Item 8.01 Other Events.

Tender Offer and Consent Solicitation

Univision Communications Inc. (the “Company”) announced that, pursuant to the terms of its previously announced tender offer to purchase up to $500,000,000 aggregate principal amount of its outstanding 7.850% Senior Secured Notes due 2011 and consent solicitation for consents to certain proposed amendments to the indenture governing such notes (the “Indenture”), holders of $491.4 million aggregate principal amount of the outstanding notes (approximately 98.3%) have validly tendered their notes and have validly delivered the requisite consents for the proposed amendments prior to the expiration of the early tender time of 5:00 pm, New York City time, on June 23, 2009. A copy of the Company’s press release announcing the early tender results is furnished herewith as Exhibit 99.1.

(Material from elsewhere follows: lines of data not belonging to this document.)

-- ==== Sys2Proof/Machine/Operands.lean ====
section
/-! DEFINITION. The operand forms: the registers and offsets an access names, and the fields of the words
of a control block (R71 to R73).
-/

namespace Sys2Proof.Machine

/-- The window A offset of register offset `r` in the slot of channel `c` (R61), or the window B offset
of channel 15 (R62). -/
def slotOffset (c : ChannelId) (r : BitVec 8) : BitVec 12 :=
  if c = channelB then 0#4 ++ r else BitVec.ofNat 4 c.val ++ r

/-- The window that reaches channel `c` (R11). -/
def slotWindow (c : ChannelId) : Window := if c = channelB then .b else .a

/-- The six flags of `transfer_info` the engine tests (R71, R190). -/
def interruptEnable (ti : Word) : Bool := ti.getLsbD Config.tiInten
def twoDimensional (ti : Word) : Bool := ti.getLsbD Config.tiTdmode
def sourceIncrement (ti : Word) : Bool := ti.getLsbD Config.tiSrcInc
def sourceIgnore (ti : Word) : Bool := ti.getLsbD Config.tiSrcIgnore
def destIncrement (ti : Word) : Bool := ti.getLsbD Config.tiDestInc
def destIgnore (ti : Word) : Bool := ti.getLsbD Config.tiDestIgnore

/-- `sext_16` of a 16-bit field (R5). -/
def signExtend16 (h : BitVec 16) : Word := h.signExtend 32

/-- The geometry of a transfer, resolved before its first step (R163, R164): the rows, the bytes of a
row (`x_row`), the row strides, and how the remaining length is packed (R168). -/
structure Geometry where
  packed    : Bool
  rows      : Nat
  rowBytes  : Word
  dstStride : Word
  srcStride : Word
deriving DecidableEq, Repr

/-- Linear mode: one row, the whole word is the byte count, strides are zero (R72, R163). -/
def linearGeometry (b : Block) : Geometry where
  packed := false
  rows := 1
  rowBytes := b.len
  dstStride := 0
  srcStride := 0

/-- 2D mode: rows in bits 29:16, bytes per row in bits 15:0, signed strides (R72, R73, R164). -/
def planeGeometry (b : Block) : Geometry where
  packed := true
  rows := (b.len.extractLsb' 16 14).toNat
  rowBytes := (b.len.extractLsb' 0 16).setWidth 32
  dstStride := signExtend16 (b.stride.extractLsb' 16 16)
  srcStride := signExtend16 (b.stride.extractLsb' 0 16)

/-- The steps of one row: a quarter of its bytes; none if the count, falling by 4 modulo 2^32, never
reaches 0 (R168, R183). -/
def rowSteps (bytes : Word) : Option Nat :=
  if bytes.toNat % 4 = 0 then some (bytes.toNat / 4) else none

/-- The re-pack of the remaining length: `(y << 16) | x` in 2D mode, else `x` (R168). -/
def packLength (g : Geometry) (y : Nat) (x : Word) : Word :=
  if g.packed then (BitVec.ofNat 32 y <<< 16) ||| x else x

end Sys2Proof.Machine
end

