-- ==== Sys2Proof/Machine/ControlBlocks.lean ====
section
/-! DEFINITION. The two control-block forms as instructions (R187, R188): what one pass of the engine of
channel `c` does with the six words it fetched.
-/

namespace Sys2Proof.Machine

/-- `CB.LINEAR` (R187). -/
def execCbLinear (c : ChannelId) (b : Block) (s : State) : Host.Outcome State Fault Refusal :=
  runLinear c b s

/-- `CB.2D` (R188). -/
def execCb2D (c : ChannelId) (b : Block) (s : State) : Host.Outcome State Fault Refusal :=
  runPlane c b s

end Sys2Proof.Machine
end

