-- ==== Sys2Proof/Machine/RegisterWrites.lean ====
section
/-! DEFINITION. Writes of the channel registers other than `status_control`, through both windows
(41_register_access section 1).
-/

namespace Sys2Proof.Machine

/-- A write that replaces channel `c` by `f` of it and does nothing else. -/
def writeRegister (f : Channel → Channel) (c : ChannelId) (s : State) :
    Host.Outcome State Fault Refusal :=
  .next (s.begin.setCh c (f (s.ch c)))

/-- A write to a read-only register is ignored: `diag(guest_error, (c, write, r))` (R201). -/
def ignoreWrite (c : ChannelId) (r : BitVec 8) (s : State) : Host.Outcome State Fault Refusal :=
  .next (s.begin.diag (.readOnlyWrite c r))

/-- `WR.CONBLK_AD`, channels 0 to 14: stored verbatim, with no chain side effect (R112). -/
def execWrConblkAdAC (c : Fin 15) (v : Word) (s : State) : Host.Outcome State Fault Refusal :=
  writeRegister (fun ch => { ch with conblkAd := v }) (slotA c) s

/-- `WR.CONBLK_AD`, channel 15: stored verbatim, with no chain side effect (R112). -/
def execWrConblkAdBC (v : Word) (s : State) : Host.Outcome State Fault Refusal :=
  writeRegister (fun ch => { ch with conblkAd := v }) channelB s

/-- `WR.TI`, channels 0 to 14: read-only, the write is ignored (R114). -/
def execWrTiAC (c : Fin 15) (_v : Word) (s : State) : Host.Outcome State Fault Refusal :=
  ignoreWrite (slotA c) 0x08#8 s

/-- `WR.TI`, channel 15: read-only, the write is ignored (R114). -/
def execWrTiBC (_v : Word) (s : State) : Host.Outcome State Fault Refusal :=
  ignoreWrite channelB 0x08#8 s

/-- `WR.SOURCE_AD`, channels 0 to 14: read-only, the write is ignored (R116). -/
def execWrSourceAdAC (c : Fin 15) (_v : Word) (s : State) : Host.Outcome State Fault Refusal :=
  ignoreWrite (slotA c) 0x0C#8 s

/-- `WR.SOURCE_AD`, channel 15: read-only, the write is ignored (R116). -/
def execWrSourceAdBC (_v : Word) (s : State) : Host.Outcome State Fault Refusal :=
  ignoreWrite channelB 0x0C#8 s

/-- `WR.DEST_AD`, channels 0 to 14: read-only, the write is ignored (R118). -/
def execWrDestAdAC (c : Fin 15) (_v : Word) (s : State) : Host.Outcome State Fault Refusal :=
  ignoreWrite (slotA c) 0x10#8 s

/-- `WR.DEST_AD`, channel 15: read-only, the write is ignored (R118). -/
def execWrDestAdBC (_v : Word) (s : State) : Host.Outcome State Fault Refusal :=
  ignoreWrite channelB 0x10#8 s

/-- `WR.TXFR_LEN`, channels 0 to 14: read-only, the write is ignored (R120). -/
def execWrTxfrLenAC (c : Fin 15) (_v : Word) (s : State) : Host.Outcome State Fault Refusal :=
  ignoreWrite (slotA c) 0x14#8 s

/-- `WR.TXFR_LEN`, channel 15: read-only, the write is ignored (R120). -/
def execWrTxfrLenBC (_v : Word) (s : State) : Host.Outcome State Fault Refusal :=
  ignoreWrite channelB 0x14#8 s

/-- `WR.STRIDE`, channels 0 to 14: read-only, the write is ignored (R122). -/
def execWrStrideAC (c : Fin 15) (_v : Word) (s : State) : Host.Outcome State Fault Refusal :=
  ignoreWrite (slotA c) 0x18#8 s

/-- `WR.STRIDE`, channel 15: read-only, the write is ignored (R122). -/
def execWrStrideBC (_v : Word) (s : State) : Host.Outcome State Fault Refusal :=
  ignoreWrite channelB 0x18#8 s

/-- `WR.NEXTCONBK`, channels 0 to 14: read-only, the write is ignored (R124). -/
def execWrNextconbkAC (c : Fin 15) (_v : Word) (s : State) : Host.Outcome State Fault Refusal :=
  ignoreWrite (slotA c) 0x1C#8 s

/-- `WR.NEXTCONBK`, channel 15: read-only, the write is ignored (R124). -/
def execWrNextconbkBC (_v : Word) (s : State) : Host.Outcome State Fault Refusal :=
  ignoreWrite channelB 0x1C#8 s

/-- `WR.DEBUG`, channels 0 to 14: stored verbatim (R126). -/
def execWrDebugAC (c : Fin 15) (v : Word) (s : State) : Host.Outcome State Fault Refusal :=
  writeRegister (fun ch => { ch with debug := v }) (slotA c) s

/-- `WR.DEBUG`, channel 15: stored verbatim (R126). -/
def execWrDebugBC (v : Word) (s : State) : Host.Outcome State Fault Refusal :=
  writeRegister (fun ch => { ch with debug := v }) channelB s

end Sys2Proof.Machine
end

Holders of these notes that are accepted for purchase will receive the total consideration of $1,000 per $1,000 principal amount of notes, which includes a consent payment of $30 per $1,000 principal amount of notes, plus any accrued and unpaid interest up to, but not including, the settlement date. As of the early tender time, the right of holders of notes to receive the total consideration of $1,000 per $1,000 principal amount of notes for validly tendered notes and validly tendered consents and the right to withdraw any previously tendered notes terminated.

Holders of notes that are validly tendered after the foregoing early tender time but on or prior to the expiration of the tender offer and consent solicitation and accepted will receive the tender offer consideration of $970 per $1,000 principal amount of notes, plus any accrued and unpaid interest up to, but not including, the settlement date. The tender offer and consent solicitation will expire at 12:00 midnight, New York City time, on July 8, 2009, unless extended, and, subject to the satisfaction of the conditions set forth in the offer to purchase and consent solicitation, the Company expects to accept for purchase and settle all notes tendered on July 9, 2009.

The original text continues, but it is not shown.